● WHAT IS EXPECTED: Nothing below is to be printed except the lines between the line holding "State.reset.slot 3 = .free" and the line holding "rfl⟩, ⟨_, _, rfl⟩⟩", inclusive, each exactly as it appears.
*** RECORDS FOR THE TASK ***
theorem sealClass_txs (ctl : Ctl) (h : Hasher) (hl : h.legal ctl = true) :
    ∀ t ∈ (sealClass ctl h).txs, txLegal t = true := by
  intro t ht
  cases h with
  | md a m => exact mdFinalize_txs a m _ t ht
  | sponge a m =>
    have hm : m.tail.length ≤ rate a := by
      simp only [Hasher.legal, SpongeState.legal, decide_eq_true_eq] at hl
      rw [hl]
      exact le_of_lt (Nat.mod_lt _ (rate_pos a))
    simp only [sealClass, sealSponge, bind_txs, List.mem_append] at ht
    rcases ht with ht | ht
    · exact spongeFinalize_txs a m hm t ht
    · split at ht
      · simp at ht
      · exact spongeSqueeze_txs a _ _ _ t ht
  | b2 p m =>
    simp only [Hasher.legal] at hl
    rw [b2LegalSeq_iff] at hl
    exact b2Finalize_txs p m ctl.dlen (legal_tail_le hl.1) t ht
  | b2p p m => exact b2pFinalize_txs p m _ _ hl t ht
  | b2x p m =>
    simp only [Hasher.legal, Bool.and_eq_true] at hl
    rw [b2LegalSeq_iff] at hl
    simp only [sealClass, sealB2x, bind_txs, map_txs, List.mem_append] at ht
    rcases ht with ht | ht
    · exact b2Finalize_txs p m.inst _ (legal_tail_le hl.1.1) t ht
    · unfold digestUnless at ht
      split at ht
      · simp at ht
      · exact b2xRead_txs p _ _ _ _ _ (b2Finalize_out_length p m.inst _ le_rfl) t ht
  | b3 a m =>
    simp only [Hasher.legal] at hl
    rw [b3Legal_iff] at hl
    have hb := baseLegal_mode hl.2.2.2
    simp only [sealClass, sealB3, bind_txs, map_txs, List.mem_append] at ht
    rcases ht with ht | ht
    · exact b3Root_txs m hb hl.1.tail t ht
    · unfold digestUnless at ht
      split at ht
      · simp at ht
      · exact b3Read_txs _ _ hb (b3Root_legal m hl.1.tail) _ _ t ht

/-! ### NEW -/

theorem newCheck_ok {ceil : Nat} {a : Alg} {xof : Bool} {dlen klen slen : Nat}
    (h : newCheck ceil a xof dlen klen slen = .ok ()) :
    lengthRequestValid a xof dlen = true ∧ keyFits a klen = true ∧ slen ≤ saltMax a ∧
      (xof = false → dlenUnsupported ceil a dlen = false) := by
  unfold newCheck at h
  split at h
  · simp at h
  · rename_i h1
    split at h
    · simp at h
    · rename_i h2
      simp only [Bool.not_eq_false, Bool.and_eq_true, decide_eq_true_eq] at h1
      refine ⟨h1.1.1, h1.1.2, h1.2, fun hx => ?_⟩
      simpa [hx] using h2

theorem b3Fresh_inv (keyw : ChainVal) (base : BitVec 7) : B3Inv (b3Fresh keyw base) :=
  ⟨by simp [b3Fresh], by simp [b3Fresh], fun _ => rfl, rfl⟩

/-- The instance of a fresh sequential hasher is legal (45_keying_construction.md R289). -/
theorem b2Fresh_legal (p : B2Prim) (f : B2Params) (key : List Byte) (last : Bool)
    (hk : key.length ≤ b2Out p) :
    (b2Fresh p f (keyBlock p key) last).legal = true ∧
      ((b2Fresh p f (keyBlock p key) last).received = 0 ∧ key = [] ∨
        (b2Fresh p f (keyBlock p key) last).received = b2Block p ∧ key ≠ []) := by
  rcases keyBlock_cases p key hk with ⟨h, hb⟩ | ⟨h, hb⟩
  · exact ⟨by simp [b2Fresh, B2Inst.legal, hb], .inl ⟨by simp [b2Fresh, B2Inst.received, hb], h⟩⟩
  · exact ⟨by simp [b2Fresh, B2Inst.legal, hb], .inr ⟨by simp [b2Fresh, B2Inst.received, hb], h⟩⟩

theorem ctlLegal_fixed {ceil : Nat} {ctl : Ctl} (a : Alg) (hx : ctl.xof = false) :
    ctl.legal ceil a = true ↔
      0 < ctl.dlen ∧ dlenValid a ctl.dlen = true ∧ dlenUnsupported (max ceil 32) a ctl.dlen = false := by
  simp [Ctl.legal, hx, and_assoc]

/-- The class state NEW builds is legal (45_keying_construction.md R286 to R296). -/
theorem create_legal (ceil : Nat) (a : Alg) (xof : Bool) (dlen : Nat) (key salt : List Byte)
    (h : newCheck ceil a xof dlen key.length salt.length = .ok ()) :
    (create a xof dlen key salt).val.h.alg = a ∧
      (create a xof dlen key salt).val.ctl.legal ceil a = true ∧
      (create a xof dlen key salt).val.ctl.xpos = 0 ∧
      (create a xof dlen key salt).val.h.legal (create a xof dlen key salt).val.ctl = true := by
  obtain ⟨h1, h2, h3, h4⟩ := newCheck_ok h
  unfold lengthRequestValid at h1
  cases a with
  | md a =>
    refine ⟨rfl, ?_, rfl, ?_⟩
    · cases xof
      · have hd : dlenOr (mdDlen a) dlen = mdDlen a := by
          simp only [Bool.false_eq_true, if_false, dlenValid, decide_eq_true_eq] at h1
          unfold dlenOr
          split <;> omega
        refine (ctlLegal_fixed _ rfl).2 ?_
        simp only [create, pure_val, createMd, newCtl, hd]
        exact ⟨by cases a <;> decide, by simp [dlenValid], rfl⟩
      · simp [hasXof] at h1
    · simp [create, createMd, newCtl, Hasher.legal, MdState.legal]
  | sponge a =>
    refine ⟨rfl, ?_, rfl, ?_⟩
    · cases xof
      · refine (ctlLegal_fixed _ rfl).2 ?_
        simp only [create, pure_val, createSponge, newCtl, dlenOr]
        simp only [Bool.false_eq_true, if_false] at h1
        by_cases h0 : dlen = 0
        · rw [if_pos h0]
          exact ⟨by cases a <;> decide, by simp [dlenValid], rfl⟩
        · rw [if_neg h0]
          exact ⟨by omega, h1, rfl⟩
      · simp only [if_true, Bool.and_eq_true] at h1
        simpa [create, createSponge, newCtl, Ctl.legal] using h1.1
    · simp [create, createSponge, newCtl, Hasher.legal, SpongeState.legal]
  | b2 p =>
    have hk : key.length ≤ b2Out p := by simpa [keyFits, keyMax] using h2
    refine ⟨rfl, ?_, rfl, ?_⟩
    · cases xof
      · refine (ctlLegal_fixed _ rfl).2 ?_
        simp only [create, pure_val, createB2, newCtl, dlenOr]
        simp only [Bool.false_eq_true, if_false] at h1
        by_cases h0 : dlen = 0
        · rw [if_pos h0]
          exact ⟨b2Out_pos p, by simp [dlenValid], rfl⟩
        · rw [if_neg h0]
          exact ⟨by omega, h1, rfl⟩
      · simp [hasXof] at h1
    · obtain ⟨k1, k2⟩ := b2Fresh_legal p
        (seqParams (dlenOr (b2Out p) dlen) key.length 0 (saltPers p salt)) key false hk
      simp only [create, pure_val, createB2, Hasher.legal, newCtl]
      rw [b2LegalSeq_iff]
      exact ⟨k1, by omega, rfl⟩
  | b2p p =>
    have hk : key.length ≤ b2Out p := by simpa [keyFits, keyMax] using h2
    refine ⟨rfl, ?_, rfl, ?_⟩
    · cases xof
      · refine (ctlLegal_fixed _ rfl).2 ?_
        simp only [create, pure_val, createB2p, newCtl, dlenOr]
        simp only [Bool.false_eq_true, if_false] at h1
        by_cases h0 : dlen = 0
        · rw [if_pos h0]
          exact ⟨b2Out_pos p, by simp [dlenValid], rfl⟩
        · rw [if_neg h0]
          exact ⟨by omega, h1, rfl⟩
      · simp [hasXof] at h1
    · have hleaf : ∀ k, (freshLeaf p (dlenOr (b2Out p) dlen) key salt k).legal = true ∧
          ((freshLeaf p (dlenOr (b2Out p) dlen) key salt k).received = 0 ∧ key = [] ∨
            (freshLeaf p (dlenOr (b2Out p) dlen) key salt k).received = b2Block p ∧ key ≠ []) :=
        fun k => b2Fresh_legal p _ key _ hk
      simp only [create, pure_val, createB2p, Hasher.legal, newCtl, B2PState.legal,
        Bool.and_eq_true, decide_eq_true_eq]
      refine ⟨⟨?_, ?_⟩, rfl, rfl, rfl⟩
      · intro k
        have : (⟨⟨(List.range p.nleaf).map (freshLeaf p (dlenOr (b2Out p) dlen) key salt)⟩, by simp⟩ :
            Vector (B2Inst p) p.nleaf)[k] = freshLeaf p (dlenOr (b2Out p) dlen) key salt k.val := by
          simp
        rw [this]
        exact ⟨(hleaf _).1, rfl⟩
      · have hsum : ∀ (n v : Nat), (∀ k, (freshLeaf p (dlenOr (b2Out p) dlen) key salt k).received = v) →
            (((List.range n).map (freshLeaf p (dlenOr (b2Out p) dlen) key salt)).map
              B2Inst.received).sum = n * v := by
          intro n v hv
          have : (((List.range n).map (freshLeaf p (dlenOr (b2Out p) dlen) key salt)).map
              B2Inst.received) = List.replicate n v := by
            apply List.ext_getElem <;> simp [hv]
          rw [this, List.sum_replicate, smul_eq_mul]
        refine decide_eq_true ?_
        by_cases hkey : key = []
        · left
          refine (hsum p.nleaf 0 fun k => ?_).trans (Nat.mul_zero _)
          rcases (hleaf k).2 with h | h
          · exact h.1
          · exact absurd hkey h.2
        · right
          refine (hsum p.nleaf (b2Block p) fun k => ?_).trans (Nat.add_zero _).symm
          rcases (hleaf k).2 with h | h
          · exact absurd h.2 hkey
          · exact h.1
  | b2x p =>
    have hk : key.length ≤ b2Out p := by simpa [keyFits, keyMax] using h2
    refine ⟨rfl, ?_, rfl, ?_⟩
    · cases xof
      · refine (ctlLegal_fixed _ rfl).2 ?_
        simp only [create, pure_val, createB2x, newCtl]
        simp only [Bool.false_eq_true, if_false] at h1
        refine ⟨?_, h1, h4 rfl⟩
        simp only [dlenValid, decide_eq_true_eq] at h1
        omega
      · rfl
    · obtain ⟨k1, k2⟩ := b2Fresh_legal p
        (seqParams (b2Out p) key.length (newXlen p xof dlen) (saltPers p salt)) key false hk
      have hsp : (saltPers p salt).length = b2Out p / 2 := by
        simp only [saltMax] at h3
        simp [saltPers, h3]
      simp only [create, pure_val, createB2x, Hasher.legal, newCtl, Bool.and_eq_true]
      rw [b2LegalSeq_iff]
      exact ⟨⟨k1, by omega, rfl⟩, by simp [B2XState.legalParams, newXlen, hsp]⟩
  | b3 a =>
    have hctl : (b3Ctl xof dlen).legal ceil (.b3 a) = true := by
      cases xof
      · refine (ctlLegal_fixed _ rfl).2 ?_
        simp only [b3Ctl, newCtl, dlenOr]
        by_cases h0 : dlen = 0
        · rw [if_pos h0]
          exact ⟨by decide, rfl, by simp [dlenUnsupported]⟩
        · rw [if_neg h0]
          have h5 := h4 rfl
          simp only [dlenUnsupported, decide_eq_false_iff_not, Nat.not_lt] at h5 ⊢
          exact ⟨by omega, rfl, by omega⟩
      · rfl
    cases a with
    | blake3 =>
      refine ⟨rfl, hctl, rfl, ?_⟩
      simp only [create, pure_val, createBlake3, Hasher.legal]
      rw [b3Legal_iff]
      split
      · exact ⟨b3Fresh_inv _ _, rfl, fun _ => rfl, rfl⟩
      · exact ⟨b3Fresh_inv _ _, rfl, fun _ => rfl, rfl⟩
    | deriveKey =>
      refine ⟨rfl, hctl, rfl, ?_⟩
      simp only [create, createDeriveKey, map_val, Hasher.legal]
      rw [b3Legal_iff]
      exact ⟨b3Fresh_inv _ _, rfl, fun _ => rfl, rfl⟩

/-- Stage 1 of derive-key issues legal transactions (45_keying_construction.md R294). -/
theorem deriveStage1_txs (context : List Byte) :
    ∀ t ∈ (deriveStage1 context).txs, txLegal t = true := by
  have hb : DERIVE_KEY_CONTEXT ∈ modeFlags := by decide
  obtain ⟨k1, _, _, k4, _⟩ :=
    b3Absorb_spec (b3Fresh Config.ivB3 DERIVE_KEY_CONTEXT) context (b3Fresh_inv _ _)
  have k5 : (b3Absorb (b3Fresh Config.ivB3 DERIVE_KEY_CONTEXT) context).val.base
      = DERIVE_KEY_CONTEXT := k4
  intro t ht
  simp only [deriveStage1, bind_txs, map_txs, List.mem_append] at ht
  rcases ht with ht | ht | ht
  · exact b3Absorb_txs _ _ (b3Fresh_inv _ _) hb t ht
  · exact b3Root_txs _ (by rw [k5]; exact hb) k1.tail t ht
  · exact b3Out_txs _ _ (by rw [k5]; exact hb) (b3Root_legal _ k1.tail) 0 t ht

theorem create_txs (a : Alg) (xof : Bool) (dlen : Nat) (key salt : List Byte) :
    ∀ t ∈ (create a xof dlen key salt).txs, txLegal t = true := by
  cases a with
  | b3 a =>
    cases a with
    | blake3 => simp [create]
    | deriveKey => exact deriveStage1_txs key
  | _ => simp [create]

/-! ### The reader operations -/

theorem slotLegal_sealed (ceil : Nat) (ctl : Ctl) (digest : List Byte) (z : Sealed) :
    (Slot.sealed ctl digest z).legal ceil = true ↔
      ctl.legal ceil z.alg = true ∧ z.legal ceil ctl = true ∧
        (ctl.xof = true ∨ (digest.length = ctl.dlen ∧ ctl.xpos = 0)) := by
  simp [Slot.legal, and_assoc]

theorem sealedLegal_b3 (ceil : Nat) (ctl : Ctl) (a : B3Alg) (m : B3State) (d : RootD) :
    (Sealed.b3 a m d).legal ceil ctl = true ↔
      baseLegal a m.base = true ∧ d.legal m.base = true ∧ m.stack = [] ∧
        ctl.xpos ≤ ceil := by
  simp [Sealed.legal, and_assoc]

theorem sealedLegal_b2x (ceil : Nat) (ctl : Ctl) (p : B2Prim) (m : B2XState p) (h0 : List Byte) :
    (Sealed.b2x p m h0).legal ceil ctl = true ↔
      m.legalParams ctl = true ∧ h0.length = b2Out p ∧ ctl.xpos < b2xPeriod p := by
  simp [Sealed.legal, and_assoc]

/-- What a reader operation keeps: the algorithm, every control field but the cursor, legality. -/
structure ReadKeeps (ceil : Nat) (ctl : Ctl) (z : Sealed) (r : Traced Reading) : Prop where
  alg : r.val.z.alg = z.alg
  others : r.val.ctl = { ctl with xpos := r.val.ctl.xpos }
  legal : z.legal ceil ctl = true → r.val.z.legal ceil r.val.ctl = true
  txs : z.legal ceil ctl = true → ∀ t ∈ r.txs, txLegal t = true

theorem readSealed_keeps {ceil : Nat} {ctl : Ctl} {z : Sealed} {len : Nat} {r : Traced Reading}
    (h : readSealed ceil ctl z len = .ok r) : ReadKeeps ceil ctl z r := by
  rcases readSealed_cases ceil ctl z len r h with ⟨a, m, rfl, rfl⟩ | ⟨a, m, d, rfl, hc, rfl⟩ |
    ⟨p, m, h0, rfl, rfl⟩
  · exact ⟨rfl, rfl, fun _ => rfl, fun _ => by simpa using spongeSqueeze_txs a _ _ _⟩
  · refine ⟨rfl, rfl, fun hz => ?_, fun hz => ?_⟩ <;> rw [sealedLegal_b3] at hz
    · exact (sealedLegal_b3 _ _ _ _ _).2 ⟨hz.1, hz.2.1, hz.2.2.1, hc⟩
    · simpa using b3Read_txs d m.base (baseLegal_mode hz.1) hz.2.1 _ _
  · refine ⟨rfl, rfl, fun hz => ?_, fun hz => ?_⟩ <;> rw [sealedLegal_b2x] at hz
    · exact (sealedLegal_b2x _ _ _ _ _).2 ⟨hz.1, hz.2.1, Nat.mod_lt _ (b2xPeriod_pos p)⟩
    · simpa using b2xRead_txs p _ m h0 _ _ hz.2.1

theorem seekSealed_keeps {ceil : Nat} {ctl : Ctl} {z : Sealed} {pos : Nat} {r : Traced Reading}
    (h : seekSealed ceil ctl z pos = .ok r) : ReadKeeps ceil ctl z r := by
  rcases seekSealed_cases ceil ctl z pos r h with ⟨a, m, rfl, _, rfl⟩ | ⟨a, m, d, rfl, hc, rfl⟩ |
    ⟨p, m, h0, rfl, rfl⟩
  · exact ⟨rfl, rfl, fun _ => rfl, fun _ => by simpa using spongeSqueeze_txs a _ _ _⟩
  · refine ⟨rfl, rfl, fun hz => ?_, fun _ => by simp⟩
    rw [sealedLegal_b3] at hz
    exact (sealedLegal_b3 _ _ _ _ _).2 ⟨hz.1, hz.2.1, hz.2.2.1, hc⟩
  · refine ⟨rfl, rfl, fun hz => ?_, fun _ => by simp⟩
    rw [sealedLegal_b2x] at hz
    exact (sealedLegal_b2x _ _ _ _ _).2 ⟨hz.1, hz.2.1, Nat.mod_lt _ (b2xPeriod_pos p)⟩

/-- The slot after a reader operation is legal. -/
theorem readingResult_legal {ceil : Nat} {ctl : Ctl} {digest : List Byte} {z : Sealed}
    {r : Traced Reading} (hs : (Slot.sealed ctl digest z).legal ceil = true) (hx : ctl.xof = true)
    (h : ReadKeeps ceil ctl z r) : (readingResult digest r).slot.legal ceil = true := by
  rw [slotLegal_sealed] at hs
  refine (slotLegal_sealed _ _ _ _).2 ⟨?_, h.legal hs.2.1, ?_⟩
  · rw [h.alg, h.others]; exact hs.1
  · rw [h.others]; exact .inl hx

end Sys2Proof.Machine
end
*** End of RECORDS FOR THE TASK ***
*** RECORDS FOR THE TASK ***
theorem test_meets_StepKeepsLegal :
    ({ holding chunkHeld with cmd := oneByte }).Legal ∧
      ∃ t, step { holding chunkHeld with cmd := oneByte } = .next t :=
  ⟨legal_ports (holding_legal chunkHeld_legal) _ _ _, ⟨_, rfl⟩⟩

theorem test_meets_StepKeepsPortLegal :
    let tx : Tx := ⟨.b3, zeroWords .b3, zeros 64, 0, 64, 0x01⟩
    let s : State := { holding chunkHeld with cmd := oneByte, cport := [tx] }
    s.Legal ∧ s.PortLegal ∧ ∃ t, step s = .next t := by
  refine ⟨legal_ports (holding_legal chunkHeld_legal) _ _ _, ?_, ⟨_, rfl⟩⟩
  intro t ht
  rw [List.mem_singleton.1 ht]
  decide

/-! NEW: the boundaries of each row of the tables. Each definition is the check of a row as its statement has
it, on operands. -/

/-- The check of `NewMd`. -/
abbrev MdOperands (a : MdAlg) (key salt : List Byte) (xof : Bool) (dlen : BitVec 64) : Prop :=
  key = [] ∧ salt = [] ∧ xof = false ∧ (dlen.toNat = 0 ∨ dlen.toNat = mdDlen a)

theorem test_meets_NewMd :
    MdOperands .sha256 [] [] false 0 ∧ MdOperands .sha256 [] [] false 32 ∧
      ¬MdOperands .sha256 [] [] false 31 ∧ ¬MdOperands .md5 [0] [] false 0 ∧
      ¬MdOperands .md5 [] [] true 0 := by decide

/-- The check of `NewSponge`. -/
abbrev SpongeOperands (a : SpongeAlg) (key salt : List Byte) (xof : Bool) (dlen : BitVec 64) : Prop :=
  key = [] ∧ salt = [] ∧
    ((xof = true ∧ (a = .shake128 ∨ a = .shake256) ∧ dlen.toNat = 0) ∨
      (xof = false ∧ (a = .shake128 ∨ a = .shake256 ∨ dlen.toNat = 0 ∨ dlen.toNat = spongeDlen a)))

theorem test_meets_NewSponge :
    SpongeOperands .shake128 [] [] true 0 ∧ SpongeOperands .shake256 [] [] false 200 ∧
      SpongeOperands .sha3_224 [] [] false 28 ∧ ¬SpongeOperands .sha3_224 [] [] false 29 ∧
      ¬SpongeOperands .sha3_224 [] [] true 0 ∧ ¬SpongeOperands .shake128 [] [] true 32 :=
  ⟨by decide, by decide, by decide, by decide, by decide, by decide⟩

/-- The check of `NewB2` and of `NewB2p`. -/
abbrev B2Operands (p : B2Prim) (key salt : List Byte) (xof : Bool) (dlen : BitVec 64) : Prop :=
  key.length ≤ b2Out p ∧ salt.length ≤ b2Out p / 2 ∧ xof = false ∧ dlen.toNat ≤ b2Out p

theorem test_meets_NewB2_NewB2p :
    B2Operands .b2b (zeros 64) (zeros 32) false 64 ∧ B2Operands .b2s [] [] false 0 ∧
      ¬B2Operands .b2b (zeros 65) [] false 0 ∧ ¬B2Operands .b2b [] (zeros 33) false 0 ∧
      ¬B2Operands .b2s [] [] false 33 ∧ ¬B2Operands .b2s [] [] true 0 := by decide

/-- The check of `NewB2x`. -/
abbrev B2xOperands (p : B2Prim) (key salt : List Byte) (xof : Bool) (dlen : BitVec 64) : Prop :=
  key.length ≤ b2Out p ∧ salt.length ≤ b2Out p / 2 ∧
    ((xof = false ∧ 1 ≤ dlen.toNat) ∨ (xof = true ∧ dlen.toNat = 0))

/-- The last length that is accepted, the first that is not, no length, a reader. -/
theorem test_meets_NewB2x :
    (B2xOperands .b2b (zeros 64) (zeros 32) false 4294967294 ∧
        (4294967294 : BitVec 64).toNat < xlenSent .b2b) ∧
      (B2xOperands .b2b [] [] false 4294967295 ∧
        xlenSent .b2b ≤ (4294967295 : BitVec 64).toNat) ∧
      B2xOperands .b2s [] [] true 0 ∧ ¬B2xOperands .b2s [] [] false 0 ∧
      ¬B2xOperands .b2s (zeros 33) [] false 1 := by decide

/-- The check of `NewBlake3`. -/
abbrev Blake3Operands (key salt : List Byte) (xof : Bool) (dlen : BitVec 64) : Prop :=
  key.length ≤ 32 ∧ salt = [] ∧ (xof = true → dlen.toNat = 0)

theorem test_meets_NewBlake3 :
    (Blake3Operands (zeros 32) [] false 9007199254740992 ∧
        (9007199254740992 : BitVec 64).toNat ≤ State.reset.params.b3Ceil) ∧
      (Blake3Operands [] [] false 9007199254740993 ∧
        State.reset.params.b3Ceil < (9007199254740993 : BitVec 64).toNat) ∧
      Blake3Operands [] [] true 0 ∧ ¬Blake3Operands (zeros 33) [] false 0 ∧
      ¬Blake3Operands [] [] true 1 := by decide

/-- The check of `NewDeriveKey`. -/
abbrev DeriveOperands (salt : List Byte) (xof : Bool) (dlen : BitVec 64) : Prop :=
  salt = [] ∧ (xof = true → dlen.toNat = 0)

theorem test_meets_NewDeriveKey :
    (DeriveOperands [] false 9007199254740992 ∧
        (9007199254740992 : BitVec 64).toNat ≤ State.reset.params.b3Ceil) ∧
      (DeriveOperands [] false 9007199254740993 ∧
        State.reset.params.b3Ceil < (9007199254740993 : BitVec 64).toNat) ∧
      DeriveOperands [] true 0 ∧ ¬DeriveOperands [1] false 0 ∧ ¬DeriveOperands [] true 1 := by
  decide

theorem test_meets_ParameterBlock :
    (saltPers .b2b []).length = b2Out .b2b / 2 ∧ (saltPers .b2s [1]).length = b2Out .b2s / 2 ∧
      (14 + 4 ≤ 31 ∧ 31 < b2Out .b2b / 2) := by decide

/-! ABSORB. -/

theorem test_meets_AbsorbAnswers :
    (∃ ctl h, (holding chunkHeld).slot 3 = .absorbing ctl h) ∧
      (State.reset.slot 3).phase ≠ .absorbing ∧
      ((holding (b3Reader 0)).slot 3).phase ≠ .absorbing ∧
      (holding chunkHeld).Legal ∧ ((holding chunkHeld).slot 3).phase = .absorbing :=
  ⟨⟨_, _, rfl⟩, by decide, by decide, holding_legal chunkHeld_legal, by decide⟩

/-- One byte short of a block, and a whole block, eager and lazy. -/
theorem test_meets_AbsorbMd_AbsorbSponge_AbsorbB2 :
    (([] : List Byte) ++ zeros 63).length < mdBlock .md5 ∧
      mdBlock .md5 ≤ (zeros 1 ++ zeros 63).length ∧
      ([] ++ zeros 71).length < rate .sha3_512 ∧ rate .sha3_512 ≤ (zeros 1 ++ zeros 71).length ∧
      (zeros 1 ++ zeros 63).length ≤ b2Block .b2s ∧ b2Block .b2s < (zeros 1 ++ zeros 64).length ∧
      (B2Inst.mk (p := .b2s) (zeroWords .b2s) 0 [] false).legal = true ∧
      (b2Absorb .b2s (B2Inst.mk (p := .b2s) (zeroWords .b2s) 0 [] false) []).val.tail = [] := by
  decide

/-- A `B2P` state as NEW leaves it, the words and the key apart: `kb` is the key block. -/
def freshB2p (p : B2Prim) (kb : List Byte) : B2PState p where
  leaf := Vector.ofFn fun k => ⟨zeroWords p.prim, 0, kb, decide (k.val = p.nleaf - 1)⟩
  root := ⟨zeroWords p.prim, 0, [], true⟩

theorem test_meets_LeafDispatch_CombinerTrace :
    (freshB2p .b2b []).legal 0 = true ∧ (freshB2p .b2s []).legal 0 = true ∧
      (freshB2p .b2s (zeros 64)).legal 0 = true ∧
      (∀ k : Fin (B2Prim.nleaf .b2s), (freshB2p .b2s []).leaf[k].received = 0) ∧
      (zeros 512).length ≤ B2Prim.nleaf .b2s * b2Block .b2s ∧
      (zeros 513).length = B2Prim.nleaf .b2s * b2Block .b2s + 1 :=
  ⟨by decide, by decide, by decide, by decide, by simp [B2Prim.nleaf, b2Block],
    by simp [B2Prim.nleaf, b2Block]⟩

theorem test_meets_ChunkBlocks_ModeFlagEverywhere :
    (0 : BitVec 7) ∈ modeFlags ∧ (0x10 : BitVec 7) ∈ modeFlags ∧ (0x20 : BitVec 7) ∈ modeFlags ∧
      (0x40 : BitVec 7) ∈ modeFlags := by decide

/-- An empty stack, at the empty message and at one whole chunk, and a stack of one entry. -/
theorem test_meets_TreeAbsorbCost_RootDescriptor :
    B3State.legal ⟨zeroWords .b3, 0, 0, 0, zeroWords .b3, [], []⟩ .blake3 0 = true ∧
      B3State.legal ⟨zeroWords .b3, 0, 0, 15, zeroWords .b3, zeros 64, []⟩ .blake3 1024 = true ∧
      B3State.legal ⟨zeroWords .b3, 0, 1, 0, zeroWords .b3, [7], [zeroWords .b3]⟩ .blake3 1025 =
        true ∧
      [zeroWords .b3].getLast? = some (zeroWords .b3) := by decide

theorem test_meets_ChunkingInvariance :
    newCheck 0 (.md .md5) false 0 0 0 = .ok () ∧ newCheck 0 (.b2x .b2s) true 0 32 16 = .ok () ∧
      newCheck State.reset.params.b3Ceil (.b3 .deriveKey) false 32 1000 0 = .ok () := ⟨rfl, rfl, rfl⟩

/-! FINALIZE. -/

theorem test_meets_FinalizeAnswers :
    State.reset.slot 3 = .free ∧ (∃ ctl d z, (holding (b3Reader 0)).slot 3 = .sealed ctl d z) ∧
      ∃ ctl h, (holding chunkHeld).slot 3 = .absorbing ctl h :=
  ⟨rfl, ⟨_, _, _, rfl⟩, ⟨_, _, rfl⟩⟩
*** End of RECORDS FOR THE TASK ***
● SOLUTION:
    State.reset.slot 3 = .free ∧ (∃ ctl d z, (holding (b3Reader 0)).slot 3 = .sealed ctl d z) ∧
      ∃ ctl h, (holding chunkHeld).slot 3 = .absorbing ctl h :=
  ⟨rfl, ⟨_, _, _, rfl⟩, ⟨_, _, rfl⟩⟩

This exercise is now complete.